Campaign ads appeared Wednesday in Alaska, Arkansas, Colorado, Iowa, New Hampshire, and North Carolina, all key battleground states in the 2014 battle for Senate control. Rather than vicious attacks, the ads all feature locals talking about why they are disappointed by the Democratic opponent and end with a direct endorsement of the Republican candidate. They are almost indistinguishable, only separated by names and varied accents, and united under their general disgust for Obamacare and President Obama himself.
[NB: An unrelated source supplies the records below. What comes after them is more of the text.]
-- ==== Sys2Proof/Laws/Seq.lean ====
section
/-! SUPPORT. The frame of lane-set instructions with effects outside the lane, from a calm state: the lanes in turn, then
the leaving of all. -/

namespace Sys2Proof.Machine

/-- The disposition of a lane among those of the lanes that had their turn. -/
def dispoOf (ds : List (Nat × Dispo)) (l : Nat) : Dispo := ((ds.find? (·.1 == l)).map (·.2)).getD (.next false)

theorem dispoOf_pair (ds : List (Nat × Dispo)) (l : Nat) :
    (ds.find? (·.1 == l)).getD (l, .next false) = (l, dispoOf ds l) := by
  unfold dispoOf
  cases h : ds.find? (·.1 == l) with
  | none => rfl
  | some x =>
    have := List.find?_some h
    simp at this
    simp [← this]

theorem dispoOf_map (xs : List (Nat × Thread)) (hn : (xs.map (·.1)).Nodup) (d : Nat → Thread → Dispo) (l : Nat)
    (t : Thread) (h : (l, t) ∈ xs) : dispoOf (xs.map fun x => (x.1, d x.1 x.2)) l = d l t := by
  unfold dispoOf
  induction xs with
  | nil => simp at h
  | cons x xs ih =>
    simp only [List.map_cons, List.nodup_cons] at hn
    rcases List.mem_cons.mp h with rfl | h
    · simp
    · have : x.1 ≠ l := by rintro rfl; exact hn.1 (List.mem_map_of_mem (f := (·.1)) h)
      simpa [this] using ih hn.2 h

theorem dispoOf_absent (ds : List (Nat × Dispo)) (l : Nat) (h : l ∉ ds.map (·.1)) : dispoOf ds l = .next false := by
  unfold dispoOf
  have : ds.find? (·.1 == l) = none := by
    rw [List.find?_eq_none]
    intro x hx hxl
    exact h (List.mem_map.mpr ⟨x, hx, by simpa using hxl⟩)
  simp [this]

/-- Lanes that only go where they go. -/
theorem seqLanes_stop (fn : State → Nat → Thread → LaneOut) (xs : List (Nat × Thread)) (s : State)
    (d : Nat → Thread → Dispo) (h : ∀ x ∈ xs, fn s x.1 x.2 = .stop (d x.1 x.2)) :
    seqLanes fn xs s = some (s, xs.map fun x => (x.1, d x.1 x.2)) := by
  induction xs with
  | nil => rfl
  | cons x xs ih =>
    obtain ⟨l, t⟩ := x
    have h1 := h (l, t) (by simp)
    simp only at h1
    simp [seqLanes, h1, ih fun y hy => h y (by simp [hy])]

/-- Lanes that each do their own thing to the state, whatever the lanes before them did. -/
theorem seqLanes_done (fn : State → Nat → Thread → LaneOut) (P : State → Prop) (eff : State → Nat → Thread → State)
    (d : Nat → Thread → Dispo) :
    ∀ (xs : List (Nat × Thread)) (s : State), P s →
      (∀ x ∈ xs, ∀ m, P m → fn m x.1 x.2 = .done (eff m x.1 x.2) (d x.1 x.2) ∧ P (eff m x.1 x.2)) →
      seqLanes fn xs s = some (xs.foldl (fun m x => eff m x.1 x.2) s, xs.map fun x => (x.1, d x.1 x.2)) ∧
        P (xs.foldl (fun m x => eff m x.1 x.2) s)
  | [], s, hp, _ => ⟨rfl, hp⟩
  | (l, t) :: xs, s, hp, h => by
    obtain ⟨h1, h2⟩ := h (l, t) (by simp) s hp
    obtain ⟨k1, k2⟩ := seqLanes_done fn P eff d xs (eff s l t) h2 fun y hy => h y (by simp [hy])
    simp only at h1
    simp only [seqLanes, h1, k1, List.foldl_cons, List.map_cons]
    exact ⟨rfl, k2⟩

/-- A thread that no latency of a result is running for. -/
structure Thread.Plain (t : Thread) : Prop where
  vhaz : t.vhaz = []
  phaz : t.phaz = []
  xhaz : t.xhaz = []

theorem Thread.Settled.plain {t : Thread} (h : t.Settled) : t.Plain := ⟨h.vhaz, h.phaz, h.xhaz⟩

theorem age_plain {t : Thread} (h : t.Plain) (n : Nat) : t.age n = t := by
  unfold Thread.age
  simp [h.vhaz, h.phaz, h.xhaz]

/-- The lanes of a fragment whose threads age and leave as they do. -/
theorem aged_leaves (m : State) (gid fid : Nat) (len : DWord) (n : Nat) (g1 : Group) (ls : List Nat) (d : Nat → Dispo)
    (hm : m.group? gid = some g1) (hn : ls.Nodup)
    (hs : ∀ l ∈ ls, ∀ t, g1.thread? l = some t → t.Plain) (hd : ∀ l ∈ ls, (d l).stays = true)
    (hr : ∀ r ∈ g1.late, r.lane ∈ ls → (d r.lane).settles = false) :
    ∃ h, ((m.setGroup gid fun g => ls.foldl (fun g l => g.setThread l fun t => t.age n) g).retire gid fid
        len (ls.map fun l => (l, d l))).group? gid = some h ∧
      OnlyPlaces m ((m.setGroup gid fun g => ls.foldl (fun g l => g.setThread l fun t => t.age n) g).retire
        gid fid len (ls.map fun l => (l, d l))) gid ∧
      h = { g1 with threads := h.threads, frags := h.frags, parkedAt := h.parkedAt } ∧
      (∀ l, l ∉ ls → h.thread? l = g1.thread? l) ∧
      ∀ l ∈ ls, SameBut ((g1.thread? l).map fun t => t.leave len (d l)) (h.thread? l) := by
  set g2 := ls.foldl (fun g l => g.setThread l fun t => t.age n) g1 with hg2
  have hl2 : ∀ l, g2.thread? l = g1.thread? l := by
    intro l
    rw [hg2, lanesAfter_foldl _ hn (fun _ t => t.age n) g1 l]
    split
    · cases ht : g1.thread? l with
      | none => rfl
      | some t => simp [age_plain (hs l ‹_› t ht)]
    · rfl
  have hset : (m.setGroup gid fun g => ls.foldl (fun g l => g.setThread l fun t => t.age n) g).group? gid
      = some g2 := by
    rw [group?_setGroup, if_pos rfl, hm]; rfl
  have h2 : OnlyThreads g1 g2 := onlyThreads_foldl (fun l : Nat => l) (fun _ t => t.age n) _ g1
  have hlate : g2.late = g1.late := by rw [h2]
  obtain ⟨h, e1, e2, e3, e4, e5⟩ := retire_stays _ gid fid len g2 ls d hset hn hd (hlate ▸ hr)
  refine ⟨h, e1, (onlyPlaces_of_onlyGroup (onlyGroup_setGroup m gid _)).trans e2, ?_, fun l hl => ?_, fun l hl => ?_⟩
  · rw [h2] at e3; exact e3
  · rw [e4 l hl, hl2]
  · rw [← hl2]; exact e5 l hl

theorem leaves_lanes {g1 h : Group} {len : DWord} {ls : List Nat} {d : Nat → Dispo}
    (h5 : ∀ l ∈ ls, SameBut ((g1.thread? l).map fun t => t.leave len (d l)) (h.thread? l)) :
    ∀ l ∈ ls, ∀ th, g1.thread? l = some th → ∃ f, h.thread? l = some { th.leave len (d l) with frag := f } := by
  intro l hl th hth
  obtain ⟨f, hf⟩ := h5 l hl
  rw [hth] at hf
  exact ⟨_, hf⟩

theorem anyHeld {g : Group} {fid : Nat} (sh : Shape)
    (hs : ∀ l ∈ g.fragLanes fid, ∀ t, g.thread? l = some t → t.Settled) :
    (withThreads g (g.fragLanes fid)).any (fun (x : Nat × Thread) => predHeld g sh.unpred sh.pred x.2) = false := by
  rw [List.any_eq_false]
  rintro ⟨l, t⟩ hx
  obtain ⟨hl, ht⟩ := mem_withThreads.mp hx
  simp [predHeld_settled (hs l hl t ht)]
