/-! `State.setBlock` changes `blocks`. -/

@[simp] theorem setBlock_mem (k : Nat) (f : Block → Block) : (s.setBlock k f).mem = s.mem := rfl
@[simp] theorem setBlock_poison (k : Nat) (f : Block → Block) : (s.setBlock k f).poison = s.poison := rfl
@[simp] theorem setBlock_groups (k : Nat) (f : Block → Block) : (s.setBlock k f).groups = s.groups := rfl
@[simp] theorem setBlock_launches (k : Nat) (f : Block → Block) : (s.setBlock k f).launches = s.launches := rfl
@[simp] theorem setBlock_cores (k : Nat) (f : Block → Block) : (s.setBlock k f).cores = s.cores := rfl
@[simp] theorem setBlock_slices (k : Nat) (f : Block → Block) : (s.setBlock k f).slices = s.slices := rfl
@[simp] theorem setBlock_stlb (k : Nat) (f : Block → Block) : (s.setBlock k f).stlb = s.stlb := rfl
@[simp] theorem setBlock_squeues (k : Nat) (f : Block → Block) : (s.setBlock k f).squeues = s.squeues := rfl
@[simp] theorem setBlock_pends (k : Nat) (f : Block → Block) : (s.setBlock k f).pends = s.pends := rfl
@[simp] theorem setBlock_net (k : Nat) (f : Block → Block) : (s.setBlock k f).net = s.net := rfl
@[simp] theorem setBlock_replies (k : Nat) (f : Block → Block) : (s.setBlock k f).replies = s.replies := rfl
@[simp] theorem setBlock_copies (k : Nat) (f : Block → Block) : (s.setBlock k f).copies = s.copies := rfl
@[simp] theorem setBlock_inspects (k : Nat) (f : Block → Block) : (s.setBlock k f).inspects = s.inspects := rfl
@[simp] theorem setBlock_parts (k : Nat) (f : Block → Block) : (s.setBlock k f).parts = s.parts := rfl
@[simp] theorem setBlock_lqueues (k : Nat) (f : Block → Block) : (s.setBlock k f).lqueues = s.lqueues := rfl
@[simp] theorem setBlock_regions (k : Nat) (f : Block → Block) : (s.setBlock k f).regions = s.regions := rfl
@[simp] theorem setBlock_ports (k : Nat) (f : Block → Block) : (s.setBlock k f).ports = s.ports := rfl
@[simp] theorem setBlock_residue (k : Nat) (f : Block → Block) : (s.setBlock k f).residue = s.residue := rfl
@[simp] theorem setBlock_freeCtr (k : Nat) (f : Block → Block) : (s.setBlock k f).freeCtr = s.freeCtr := rfl
@[simp] theorem setBlock_seq (k : Nat) (f : Block → Block) : (s.setBlock k f).seq = s.seq := rfl
@[simp] theorem setBlock_cur (k : Nat) (f : Block → Block) : (s.setBlock k f).cur = s.cur := rfl
@[simp] theorem setBlock_msix (k : Nat) (f : Block → Block) : (s.setBlock k f).msix = s.msix := rfl
@[simp] theorem setBlock_schedule (k : Nat) (f : Block → Block) : (s.setBlock k f).schedule = s.schedule := rfl
@[simp] theorem setBlock_stopped (k : Nat) (f : Block → Block) : (s.setBlock k f).stopped = s.stopped := rfl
It's like, come on, guys, if you were going to drop $6.5 million you could have at least gotten an original scriptwriter.

But there is something that sets this move apart from the generally shadowy dealings from the brothers Koch. This actually has their name on it. Well, sort of. The Freedom Partners Action Fund is the Koch Brothers' first super PAC that allows them to directly endorse candidates. So while the Freedom Partners Action Fund must disclose their financial backers (i.e. Koch), they can also expressly back their candidates of choice. And by that I mean Republicans.

Chip Somodevilla/Getty Images News/Getty Images

According to the group's quarterly disclosure from October, Charles and David Koch contributed $2 million a piece to Freedom Partners Action Fund. The super PAC has already spent $15 million on midterm races.

The Koch brosephs are known for (trying to be) secretive about their massive amounts of political funding. So putting their names out there either says that they stopped caring about putting on a guise that they aren't puppeteering the thousands of Republican campaign ads, or they just really really want Republicans to take control of the Senate. And not by just a margin.

Right now, FiveThirtyEight, the site founded by statistics wizard Nate Silver, has the Republicans at a 65.7 percent chance of the winning the majority. But if that majority is too slim, it'll be the same tired political gridlock that we've been seeing with a Democratic-controlled Senate and Republican-controlled House. In the Senate, you need 60 votes to move legislation, so to get anything done the parties might need to, oh, I don't know, work together or something. Dream big.